Par Liviaaugustae
Comme le disait jean Gabin à Michelle Morgan dans « Quai des brumes » :
« T'as d'beau yeux, tu sais ! »
L'œil ce grand travailleur
(image internet)
On n'a pas idée combien nos yeux travaillent !
Dès qu ils s'ouvrent le matin, une dure et longue journée de labeur commencent pour eux :
On « baisse les yeux » lorsqu'on est contrit ou puni, puis on « lève les yeux au ciel » lorsqu'on est agacé, ce va et vient de bas en haut est pratiquement perpétuel.
Toujours curieux « on jette un œil » partout car on adore « se rincer l'œil ».
Quand un garçon (ou une fille) nous plaît, on lui « fait de l'œil » et on « le regarde aux fond des yeux ».
Quel courage il faut pour supporter « un compas dans l'œil » imaginez nos pauvres yeux avec un compas planté dedans ? Brrr !
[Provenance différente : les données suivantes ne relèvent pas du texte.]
-- ==== Sys2Proof/Tests/Slice0.lean ====
section
/-! SUPPORT. Tests and witnesses. Every expected value is copied from spec/, from the place each comment names
(95_test_vectors.md unless another file is named); none is the model's own answer. A witness shows a concrete state and
operands that meet the hypotheses of the statement of the same name. -/

namespace Sys2Proof.Tests
open Sys2Proof Sys2Proof.Machine

-- Many `decide +kernel` at once would each hold a thread while it waits for the kernel.
set_option Elab.async false

/-! ## Helpers -/

/-- The state whose core is the reset core changed by `f`, with `inputs` still to come. -/
def mk (f : CoreState → CoreState) (inputs : List HostAction := []) : State :=
  { core := f CoreState.reset, inputs := inputs, responses := [] }

/-- A test of the next state; false where the machine stops. -/
def next (o : Host.Outcome State Fault Refusal) (p : State → Bool) : Bool :=
  match o with
  | .next t => p t
  | .fault _ => false
  | .refused _ => false

/-- The last response, as the 9-bit number of the test vectors; 511 where there is none. -/
def lastResponse (t : State) : BitVec 9 := (t.responses.getLast?.map Response.bits).getD 0x1FF

/-- The ASCII codes of a text. -/
def codes (s : String) : List Byte := s.toList.map fun c => BitVec.ofNat 8 c.toNat

/-- A block: the first bytes, zeros, and the last byte. -/
def blockOf (first : List Byte) (last : Byte) : Block :=
  Vector.ofFn fun j => if j.val = 63 then last else first.getD j.val 0

/-- A core of a finalized message, with a string of 64 characters '0'. -/
def finalized (c : CoreState) : CoreState :=
  (((c.setHex (Vector.replicate 64 0x30)).setHexv true).setFin true).setN 0

/-- A hash state that is not H0. -/
def zeroHash : HashState := Vector.replicate 8 0

/-! ## WellFormed refuses each ill-formed operand (30_encoding.md R64, R70) -/

theorem test_push_too_large : (Source.push 256).wellFormed = false ∧ (Source.push 256).toInstr = none := by decide
theorem test_final_too_large : (Source.final 2).wellFormed = false ∧ (Source.final 2).toInstr = none := by decide
theorem test_digest_too_large : (Source.digest 2).wellFormed = false ∧ (Source.digest 2).toInstr = none := by decide
theorem test_rdhex_too_large : (Source.rdhex 64).wellFormed = false ∧ (Source.rdhex 64).toInstr = none := by decide
theorem test_ldb_index_too_large : (Source.ldb 64 0).wellFormed = false ∧ (Source.ldb 64 0).toInstr = none := by decide
theorem test_ldb_byte_too_large : (Source.ldb 0 256).wellFormed = false ∧ (Source.ldb 0 256).toInstr = none := by decide
theorem test_largest_operands : (Source.push 255).wellFormed = true ∧ (Source.final 1).wellFormed = true ∧
    (Source.digest 1).wellFormed = true ∧ (Source.rdhex 63).wellFormed = true ∧ (Source.ldb 63 255).wellFormed = true := by
  decide
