-- ==== Sys2Proof/Decode.lean ====
section
/-! DEFINITION. The codec's two functions (40_verb_codec.md R70, R73), the table's decoder and its encoder. -/

namespace Sys2Proof

/-- The default parameters of R5, which the test vectors and the opcode table use; the far end is the normative one
(DESIGN CHOICE, log 4). -/
def Params.defaults : Params :=
  { nodeLsb := 20, verbSel := 0x500#12, verbRd := 0xC00#12, verbWr := 0x400#12, probe := 0#16, coefNode := 0x20#7
    farEnd := .device }

/-- R70, `Enc(node, verb, payload, wide)`: each operand is truncated to its field and placed there; every other bit is
zero. -/
def enc (c : Params) (node verb payload : BitVec 32) (wide : Bool) : Word :=
  let n : Word := (node.setWidth 7).setWidth 32 <<< c.nodeLsb
  if wide then
    n ||| ((verb.extractLsb' 8 4).setWidth 32 <<< 16) ||| (payload.setWidth 16).setWidth 32
  else
    n ||| ((verb.setWidth 12).setWidth 32 <<< 8) ||| (payload.setWidth 8).setWidth 32

/-- R73, `Dec(word, wide)`: the slices of the selected form; in form L the verb id's low eight bits are zero. -/
def dec (c : Params) (word : Word) (wide : Bool) : Fields :=
  if wide then
    { node := word.extractLsb' c.nodeLsb 7, verb := word.extractLsb' 16 4 ++ 0#8, payload := word.extractLsb' 0 16 }
  else
    { node := word.extractLsb' c.nodeLsb 7, verb := word.extractLsb' 8 12
      payload := (word.extractLsb' 0 8).setWidth 16 }

/-- The bits of the word that no field covers: five in every layout (R54, R75's ZERO_MASK). -/
def Params.zeroMask (c : Params) : Word :=
  ~~~((0x7F#32 <<< c.nodeLsb) ||| 0x000FFFFF#32)

/-- The word of `SEL node, index`: form L, payload `zext_16(index)` (R90). -/
def selectWord (c : Params) (node : NodeId) (index : Index) : Word :=
  enc c (node.setWidth 32) (c.verbSel.setWidth 32) (index.setWidth 32) true

/-- The word of `RD node`: form L, payload PROBE (R91). -/
def readWord (c : Params) (node : NodeId) : Word :=
  enc c (node.setWidth 32) (c.verbRd.setWidth 32) (c.probe.setWidth 32) true

/-- The word of `WR node, data`: form L, payload the data (R92). -/
def writeWord (c : Params) (node : NodeId) (data : Coef) : Word :=
  enc c (node.setWidth 32) (c.verbWr.setWidth 32) (data.setWidth 32) true

/-- The word of `VERB.S node, verb, payload` (R60). -/
def shortWord (c : Params) (node : NodeId) (verb : VerbId) (payload : BitVec 8) : Word :=
  enc c (node.setWidth 32) (verb.setWidth 32) (payload.setWidth 32) false

/-- The word of `VERB.L node, verb, payload` (R60). -/
def longWord (c : Params) (node : NodeId) (verb : VerbId) (payload : BitVec 16) : Word :=
  enc c (node.setWidth 32) (verb.setWidth 32) (payload.setWidth 32) true

/-- The instruction a form L word is: a named row where its transmitted fields match one (R58), else VERB.L. -/
def decodeLong (c : Params) (f : Fields) : Instr :=
  if f.verb.high = c.verbSel.high ∧ f.payload.extractLsb' 8 8 = 0 then .coefSelect f.node (f.payload.setWidth 8)
  else if f.verb.high = c.verbRd.high ∧ f.payload = c.probe then .coefRead f.node
  else if f.verb.high = c.verbWr.high then .coefWrite f.node f.payload
  else .verbL f.node f.verb f.payload

/-- The table's decoder on a word with its side-band form bit. Total; a word with an uncovered bit set matches no row
and is rejected by name (R54, R58, log 12). -/
def decode (c : Params) (v : VerbWord) : Except DecodeError Instr :=
  if v.word &&& c.zeroMask ≠ 0 then .error .uncoveredBits
  else if v.wide then .ok (decodeLong c (dec c v.word true))
  else
    let f := dec c v.word false
    .ok (.verbS f.node f.verb (f.payload.setWidth 8))

/-- The table's encoder: the word and form of a verb. A port operation has no bit encoding (R58). -/
def encode (c : Params) : Instr → Option VerbWord
  | .verbS node verb payload => some ⟨shortWord c node verb payload, false⟩
  | .verbL node verb payload => some ⟨longWord c node verb payload, true⟩
  | .coefSelect node index => some ⟨selectWord c node index, true⟩
  | .coefRead node => some ⟨readWord c node, true⟩
  | .coefWrite node data => some ⟨writeWord c node data, true⟩
  | .encode _ _ _ _ => none
  | .decode _ _ => none
  | .update _ _ _ _ => none

/-- The form a word is read in where no side-band bit came with it: form L for the word of a named row (R58) and for a
word whose bits [15:8] are not zero, else form S; when they are zero both forms read alike (R76). DESIGN CHOICE, log
12. -/
def assumedForm (c : Params) (word : Word) : Bool :=
  let f := dec c word true
  c.namedVerb f.verb.high f.payload || word.extractLsb' 8 8 != 0

/-- The decoder on an instruction of `nbits` bits numbered as the opcode table numbers them: it must be exactly one
32-bit word (R50). -/
def decodeBits (c : Params) (nbits w : Nat) : Except DecodeError Instr :=
  if nbits = 32 ∧ w < 2 ^ 32 then
    decode c ⟨BitVec.ofNat 32 w, assumedForm c (BitVec.ofNat 32 w)⟩
  else .error .notOneWord

/-- What the decoder reads from the bits of an opcode-table row, at the default parameters; `none` where it refuses. -/
def decodeTableWord (nbits w : Nat) : Option Instr :=
  (decodeBits Params.defaults nbits w).toOption

end Sys2Proof
end

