-- ==== Sys2Proof/Machine/Step.lean ====
section
/-! DEFINITION. One step of the machine: the caller acts, or the sequencer performs one exchange (00_scope.md R2). -/

namespace Sys2Proof.Machine

/-- What one action of the caller does. A raw word that decodes is its instruction; a word with an uncovered bit set is
still one exchange, since the channel carries any 32 bits (R4, log 12). -/
def present (a : Action) (s : State) : Host.Outcome State Fault Refusal :=
  match a with
  | .op i => exec i s
  | .word v =>
    match decode s.cfg v with
    | .ok i => exec i s
    | .error _ => sendVerb v.word s
  | .reset => resetEvent s
  | .channel c => .next (s.setChannel c)
  | .pass => sequencerStep s

/-- One step. The caller's next request is presented, unless it waits for BUSY = 0 (R173) while an UPDATE runs; then,
or when there is no request, the sequencer takes its step. With neither, the block is idle (R151). -/
def step (s : State) : Host.Outcome State Fault Refusal :=
  match s.requests with
  | [] => sequencerStep s
  | r :: rest => if r.hold ∧ s.busy then sequencerStep s else present r.action (s.setRequests rest)

/-- The state in which the very next step runs the verb whose word is the low `nbits` bits of `w`: it becomes the
caller's next request, presented at once, in the form `decodeTableWord` reads it, and the channel that carries it is
open (R166, R167, log 9). -/
def State.withFetchWord (s : State) (nbits w : Nat) : State :=
  let word := BitVec.ofNat 32 (w % 2 ^ nbits)
  (s.setChannel .opened).setRequests (⟨.word ⟨word, assumedForm s.cfg word⟩, false⟩ :: s.requests)

end Sys2Proof.Machine
end

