-- ==== Sys2Proof/Certificates/Slice0/Obligations.lean ====
section
/-! DEFINITION. The statements about this machine. Each docstring names the rules it formalises; OBLIGATIONS.json lists
them. "Derived" rules are the spec's own inferences, marked so where they stand. -/

open Sys2Proof Sys2Proof.Machine

/-! ### The codec (40_verb_codec.md) -/

/-- R70: ENCODE completes in every state, puts on enc_word the sum of its truncated fields at their positions, and
changes nothing but the enc input ports. -/
def Obligations.EncodePacksTruncatedFields : Prop :=
  ∀ (s : State) (n v p : BitVec 32) (wide : Bool), s.cfg.wellFormed = true →
    ∃ t, exec (.encode n v p wide) s = .next t ∧
      t = { s with ports := { s.ports with encNode := n, encVerb := v, encPayload := p, encWide := wide } } ∧
      t.encWord.toNat = (n.toNat % 2 ^ 7) * 2 ^ s.cfg.nodeLsb +
        (if wide then (v.toNat / 2 ^ 8 % 2 ^ 4) * 2 ^ 16 + p.toNat % 2 ^ 16
         else (v.toNat % 2 ^ 12) * 2 ^ 8 + p.toNat % 2 ^ 8)

/-- R73: DECODE completes in every state, puts on dec_node, dec_verb and dec_payload the slices of the form selected,
whatever the uncovered bits hold, and changes nothing but the dec input ports. -/
def Obligations.DecodeSlicesFields : Prop :=
  ∀ (s : State) (w : Word) (wide : Bool), s.cfg.wellFormed = true →
    ∃ t, exec (.decode w wide) s = .next t ∧
      t = { s with ports := { s.ports with decWord := w, decWide := wide } } ∧
      t.decFields.node.toNat = w.toNat / 2 ^ s.cfg.nodeLsb % 2 ^ 7 ∧
      t.decFields.verb.toNat = (if wide then w.toNat / 2 ^ 16 % 2 ^ 4 * 2 ^ 8 else w.toNat / 2 ^ 8 % 2 ^ 12) ∧
      t.decFields.payload.toNat = (if wide then w.toNat % 2 ^ 16 else w.toNat % 2 ^ 8) ∧
      ∀ x : Word, dec s.cfg ((w &&& ~~~s.cfg.zeroMask) ||| (x &&& s.cfg.zeroMask)) wide = dec s.cfg w wide

/-- R74 (derived): fields to word to fields gives the truncated operands, and so the operands themselves where they are
valid for the form. -/
def Obligations.FieldsRoundTrip : Prop :=
  ∀ (c : Params) (n v p : BitVec 32), c.wellFormed = true →
    dec c (enc c n v p false) false = ⟨n.setWidth 7, v.setWidth 12, (p.setWidth 8).setWidth 16⟩ ∧
    dec c (enc c n v p true) true = ⟨n.setWidth 7, v.extractLsb' 8 4 ++ 0#8, p.setWidth 16⟩ ∧
    (n.toNat < 2 ^ 7 → v.toNat < 2 ^ 12 → p.toNat < 2 ^ 8 →
      let f := dec c (enc c n v p false) false
      f.node.toNat = n.toNat ∧ f.verb.toNat = v.toNat ∧ f.payload.toNat = p.toNat) ∧
    (n.toNat < 2 ^ 7 → v.toNat < 2 ^ 12 → v.extractLsb' 0 8 = 0#8 → p.toNat < 2 ^ 16 →
      let f := dec c (enc c n v p true) true
      f.node.toNat = n.toNat ∧ f.verb.toNat = v.toNat ∧ f.payload.toNat = p.toNat)

/-- R75 (derived): word to fields to word clears the uncovered bits and changes no other; the two masks the rule
names; every word ENCODE can produce comes back exactly, in either form. -/
def Obligations.WordRoundTrip : Prop :=
  ∀ (c : Params), c.wellFormed = true →
    (∀ (w : Word) (wide : Bool), let f := dec c w wide
      enc c (f.node.setWidth 32) (f.verb.setWidth 32) (f.payload.setWidth 32) wide = w &&& ~~~c.zeroMask) ∧
    (∀ (n v p : BitVec 32) (form wide : Bool), let w := enc c n v p form
      let f := dec c w wide
      enc c (f.node.setWidth 32) (f.verb.setWidth 32) (f.payload.setWidth 32) wide = w) ∧
    (c.nodeLsb = 20 → c.zeroMask = 0xF8000000#32) ∧ (c.nodeLsb = 24 → c.zeroMask = 0x80F00000#32)

/-- R72 (derived): for operands valid for the form, ENCODE is the single expression; for some invalid ones it is not. -/
def Obligations.EncodeIsSingleExpression : Prop :=
  ∀ (c : Params), c.wellFormed = true →
    (∀ (n v p : BitVec 32) (wide : Bool), n.toNat < 2 ^ 7 → v.toNat < 2 ^ 12 →
      (if wide then v.extractLsb' 0 8 = 0#8 ∧ p.toNat < 2 ^ 16 else p.toNat < 2 ^ 8) →
      enc c n v p wide = (n <<< c.nodeLsb) ||| (v <<< 8) ||| p) ∧
    (∀ wide, ∃ n v p : BitVec 32, enc c n v p wide ≠ (n <<< c.nodeLsb) ||| (v <<< 8) ||| p)
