/-- Settles O25: a select's and a read's words are recognised as no write. -/
theorem verbsCoefficientFrame : Obligations.VerbsCoefficientFrame := by
  intro s t n hfar hc
  refine ⟨fun i => coefsSameBut_none hfar fun d => ?_, coefsSameBut_none hfar fun d => ?_,
    fun d => coefsSameBut_pointer hfar, fun v p => coefsSameBut_pointer hfar, fun v p => coefsSameBut_pointer hfar⟩
  · rw [recognise_selectWord hc]; split <;> simp
  · rw [recognise_readWord hc]; split <;> simp

/-! ### A device (R93) -/

theorem exchange_of_deviced {s : State} (h : Deviced s) (w : Word) : exchange s w = some (deviceExchange s w) := by
  obtain ⟨hopen, hfar⟩ := h
  simp [exchange, hopen, hfar]

theorem deviceRespond_select {c : Params} {w : Word} {i : Index} (h : recogniseExact c w = .select i) (p : Responder)
    (t : Nat) (ha : (deviceRespond c p t w).1 = .resp respOk) : (deviceRespond c p t w).2.cidx = i := by
  simp only [deviceRespond, h] at ha ⊢
  simp [ha]

/-- R91, R93: what an answered read returns, and where it leaves the pointer. -/
theorem deviceRespond_read {c : Params} {w : Word} (h : recogniseExact c w = .read) (p : Responder) (t : Nat) {r : Word}
    (ha : (deviceRespond c p t w).1 = .resp r) :
    (r ≠ respInvalid → r.extractLsb' 0 16 = (deviceRespond c p t w).2.coef.read p.cidx.toNat) ∧
    (p.cidx ≠ 0xFF#8 → (deviceRespond c p t w).2.cidx = p.cidx + 1) := by
  cases hdraw : drawAnswer t w with
  | channelError => simp [deviceRespond, h, hdraw] at ha
  | resp q =>
    simp only [deviceRespond, h, hdraw] at ha ⊢
    refine ⟨fun hr => ?_, fun hp => if_neg hp⟩
    by_cases hq : q = respInvalid
    · rw [readAnswer, if_pos hq] at ha
      exact absurd (Answer.resp.inj ha ▸ hq) hr
    · rw [readAnswer, if_neg hq] at ha
      rw [← Answer.resp.inj ha]
      exact BitVec.extractLsb'_append_eq_right

theorem lastAnswer_of_exchange {s t : State} {w : Word} {a : Answer} (h : exchange s w = some (a, t)) :
    t.lastAnswer = some a := by
  simp [State.lastAnswer, exchange_history h]

/-- Settles O26: both words are recognised exactly, so they bind a device. -/
theorem deviceAnswers : Obligations.DeviceAnswers := by
  intro s hs hc
  refine ⟨fun i => ?_, ?_⟩
  · have he := exchange_of_deviced hs (selectWord s.cfg s.cfg.coefNode i)
    exact ⟨_, _, sendVerb_of_exchange he, lastAnswer_of_exchange he,
      deviceRespond_select (by simp [recogniseExact_selectWord hc]) _ _⟩
  · have he := exchange_of_deviced hs (readWord s.cfg s.cfg.coefNode)
    exact ⟨_, _, sendVerb_of_exchange he, lastAnswer_of_exchange he, fun r =>
      deviceRespond_read (by simp [recogniseExact_readWord hc]) _ _⟩

end Sys2Proof.Machine

/-! O37, O38, O41 to O43 and O57: one UPDATE as a whole, on every channel and with every far end
(42_coef_update.md R125 to R129, 10_state.md section 5, 70_reset_and_hazards.md R166). -/

namespace Sys2Proof.Machine

/-! ### Running the sequencer while the caller has nothing to do -/

/-- `k` steps of the machine, its state written out. -/
def run (k : Nat) (s : State) : Host.Outcome State Fault Refusal := Sys2Proof.core.run k s

theorem core_run (k : Nat) (s : State) : Sys2Proof.core.run k s = run k s := rfl

theorem run_succ {s t : State} (hreq : s.requests = []) (h : sequencerStep s = .next t) (k : Nat) :
    run (k + 1) s = run k t := by
  have hstep : Sys2Proof.core.step s = .next t := (step_of_no_request hreq).trans h
  simp only [run, Host.Core.run, hstep]
  rfl

theorem run_fault {s : State} {f : Fault} (hreq : s.requests = []) (h : sequencerStep s = .fault f) (k : Nat) :
    run (k + 1) s = .fault f := by
  have hstep : Sys2Proof.core.step s = .fault f := (step_of_no_request hreq).trans h
  simp only [run, Host.Core.run, hstep]
  rfl

/-- R151: with nothing to do the machine stays in IDLE. -/
theorem run_of_quiet {s : State} (h : Quiet s) (k : Nat) : run k s = .next s := by
  induction k with
  | zero => rfl
  | succ k ih => rw [run_succ h.2 (sequencerStep_of_idle h.1), ih]

theorem examine_requests_nil {s t : State} {w : Word} {a : Answer} (hreq : s.requests = [])
    (he : exchange s w = some (a, t)) : (examine a t).requests = [] := by
  obtain ⟨-, -, -, hrequests, -⟩ := exchange_sameBlock he
  rw [examine_requests, hrequests, hreq]

/-- The start of an UPDATE from an idle state. -/
theorem exec_update_started {s : State} (h : Quiet s) (n i m v : BitVec 32) :
    exec (.update n i m v) s = .next (started s n i m v) :=
  exec_update_of_idle h.1 n i m v

/-! ### The steps are the pseudocode (R125) -/

theorem exchangeThen_congr {s : State} {w : Word} {f g : Word → State → Host.Outcome State Fault Refusal}
    (h : ∀ r t, exchange s w = some (.resp r, t) → f r t = g r t) : exchangeThen w f s = exchangeThen w g s := by
  unfold exchangeThen
  split
  · rfl
  · rfl
  · next r t he => exact h r t he

/-- One step and the steps after it: the exchange, the channel error, or what the steps after it make of the answer. -/
theorem run_eq_exchangeThen {s : State} {w : Word} (hreq : s.requests = []) (hw : s.chCmd = some w) (k : Nat) :
    run (k + 1) s =
      exchangeThen w (fun r t => run k (examine (.resp r) t)) s := by
  cases he : exchange s w with
  | none =>
    have hfault : sequencerStep s = .fault .channelNeverAnswers := by simp [sequencerStep, hw, he]
    rw [run_fault hreq hfault]
    simp only [exchangeThen, he]
  | some p =>
    obtain ⟨a, t⟩ := p
    rw [run_succ hreq (sequencerStep_of_exchange hw he)]
    cases a with
    | resp r => simp only [exchangeThen, he]
    | channelError =>
      have hquiet : Quiet (examine .channelError t) := ⟨rfl, examine_requests_nil hreq he⟩
      simp only [exchangeThen, he, run_of_quiet hquiet]
      rfl

/-- A step of an UPDATE that runs alone: `l` is the state in which it was latched. -/
structure Running (l s : State) : Prop where
  cfg : s.cfg = l.cfg
  channel : s.channel = l.channel
  requests : s.requests = []
  node : s.node = l.node
  idx : s.idx = l.idx
  mask : s.mask = l.mask
  val : s.val = l.val

theorem Running.exchange {l s t : State} {w : Word} {a : Answer} (h : Running l s)
    (he : exchange s w = some (a, t)) : Running l t := by
  obtain ⟨hcfg, hchannel, -, hrequests, hnode, hidx, hmask, hval, -⟩ := exchange_sameBlock he
  exact ⟨hcfg.trans h.cfg, hchannel.trans h.channel, hrequests.trans h.requests, hnode.trans h.node,
    hidx.trans h.idx, hmask.trans h.mask, hval.trans h.val⟩

theorem Running.moveTo {l s : State} (h : Running l s) (n : SeqStep) : Running l (s.moveTo n) :=
  ⟨h.cfg, h.channel, h.requests, h.node, h.idx, h.mask, h.val⟩

theorem Running.setWork {l s : State} (h : Running l s) (c n : Coef) : Running l (s.setWork c n) :=
  ⟨h.cfg, h.channel, h.requests, h.node, h.idx, h.mask, h.val⟩

theorem quiet_raiseFailure {s : State} (h : s.requests = []) (f : Failure) : Quiet (raiseFailure f s) := ⟨rfl, h⟩

theorem quiet_finish {s : State} (h : s.requests = []) (st : Status) (r : Coef) : Quiet (s.finish st r) := ⟨rfl, h⟩

theorem running_started {s : State} (h : s.requests = []) (n i m v : BitVec 32) :
    Running (started s n i m v) (started s n i m v) :=
  ⟨rfl, rfl, h, rfl, rfl, rfl, rfl⟩

theorem Running.chCmd_select {l s : State} (h : Running l s)
    (hs : s.stepReg = .sel1 ∨ s.stepReg = .sel2 ∨ s.stepReg = .sel3) :
    s.chCmd = some (selectWord l.cfg l.node l.idx) := by
  rw [chCmd_of_select hs, h.cfg, h.node, h.idx]

theorem Running.chCmd_read {l s : State} (h : Running l s) (hs : s.stepReg = .rd1 ∨ s.stepReg = .rd2) :
    s.chCmd = some (readWord l.cfg l.node) := by
  rw [chCmd_of_read hs, h.cfg, h.node]

theorem Running.chCmd_write {l s : State} (h : Running l s) (hs : s.stepReg = .wr) :
    s.chCmd = some (writeWord l.cfg l.node s.new) := by
  rw [chCmd_of_write hs, h.cfg, h.node]

section Stages

variable {l s : State} {w : Word} (h : Running l s)
include h

/-- R113, R119, R121, R122: the pseudocode of a step whose answer is acknowledged, before what follows it. -/
theorem run_acknowledged {n : SeqStep} (hack : s.stepReg.afterAck = some n) (hw : s.chCmd = some w) {k : Nat}
    {g : State → Host.Outcome State Fault Refusal}
    (hg : ∀ t, Running l t → t.stepReg = n → t.new = s.new → run k t = g t) :
    run (k + 1) s = exchangeThen w (fun r t =>
      if r ≠ 0x00000000#32 then .next (raiseFailure .writeRejected t) else g (t.moveTo n)) s := by
  rw [run_eq_exchangeThen h.requests hw]
  refine exchangeThen_congr fun r t he => ?_
  have ht := h.exchange he
  rw [examine_ack ((exchange_stepReg he).symm ▸ hack)]
  by_cases hr : r = 0x00000000#32
  · obtain ⟨-, -, -, -, -, -, -, -, -, hnew, -⟩ := exchange_sameBlock he
    rw [acknowledge_ok hr, if_neg (not_not.2 hr)]
    exact hg _ (ht.moveTo n) rfl hnew
  · rw [acknowledge_rejected hr, if_pos hr]
    exact run_of_quiet (quiet_raiseFailure ht.requests _) k

/-- R115 to R118: the pseudocode of the first read, before the write. -/
theorem run_firstRead (hs : s.stepReg = .rd1) (hw : s.chCmd = some w) {k : Nat}
    {x : Word} {go : Word → Word → State → Host.Outcome State Fault Refusal}
    (hgo : ∀ r t, Running l t → t.stepReg = .sel2 → t.new = merge (coefOf r) l.mask l.val →
      run k t = exchangeThen x (go r) t) :
    run (k + 1) s = exchangeThen w (fun r t =>
      if r = 0xFFFFFFFF#32 then .next (raiseFailure .readInvalid t) else
      let cur := r.extractLsb' 0 16
      let new := (cur &&& ~~~l.mask) ||| (l.val &&& l.mask)
      let t := t.setWork cur new
      if new = cur then .next (t.finish .ok cur) else exchangeThen x (go r) (t.moveTo .sel2)) s := by
  rw [run_eq_exchangeThen h.requests hw]
  refine exchangeThen_congr fun r t he => ?_
  have ht := h.exchange he
  rw [examine_rd1 ((exchange_stepReg he).trans hs)]
  by_cases hr : r = 0xFFFFFFFF#32
  · rw [firstRead_invalid hr, if_pos hr]
    exact run_of_quiet (quiet_raiseFailure ht.requests _) k
  · rw [if_neg hr]
    rw [← ht.mask, ← ht.val] at hgo ⊢
    by_cases hm : merge (coefOf r) t.mask t.val = coefOf r
    · have hskip : firstRead r t =
          (t.setWork (coefOf r) (merge (coefOf r) t.mask t.val)).finish .ok (coefOf r) := by
        rw [firstRead_skip hr hm, hm]
      rw [hskip]
      exact (run_of_quiet (quiet_finish (ht.setWork _ _).requests _ _) k).trans (if_pos hm).symm
    · rw [firstRead_write hr hm]
      refine (hgo r _ ((ht.setWork _ _).moveTo .sel2) rfl rfl).trans ?_
      exact (if_neg hm).symm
Quand on nous raconte des salades, ils sont encore de service, car on répond invariablement « mon œil » !
On trouve un charme fou aux invitations à déjeuner ou à dîner car « manger à l'œil » donne encore plus d'attraits semble-t-il aux repas, mais nos yeux qu'en pensent-ils ? Ce n'est pas rien pour eux que de devoir ingérer toute cette nourriture !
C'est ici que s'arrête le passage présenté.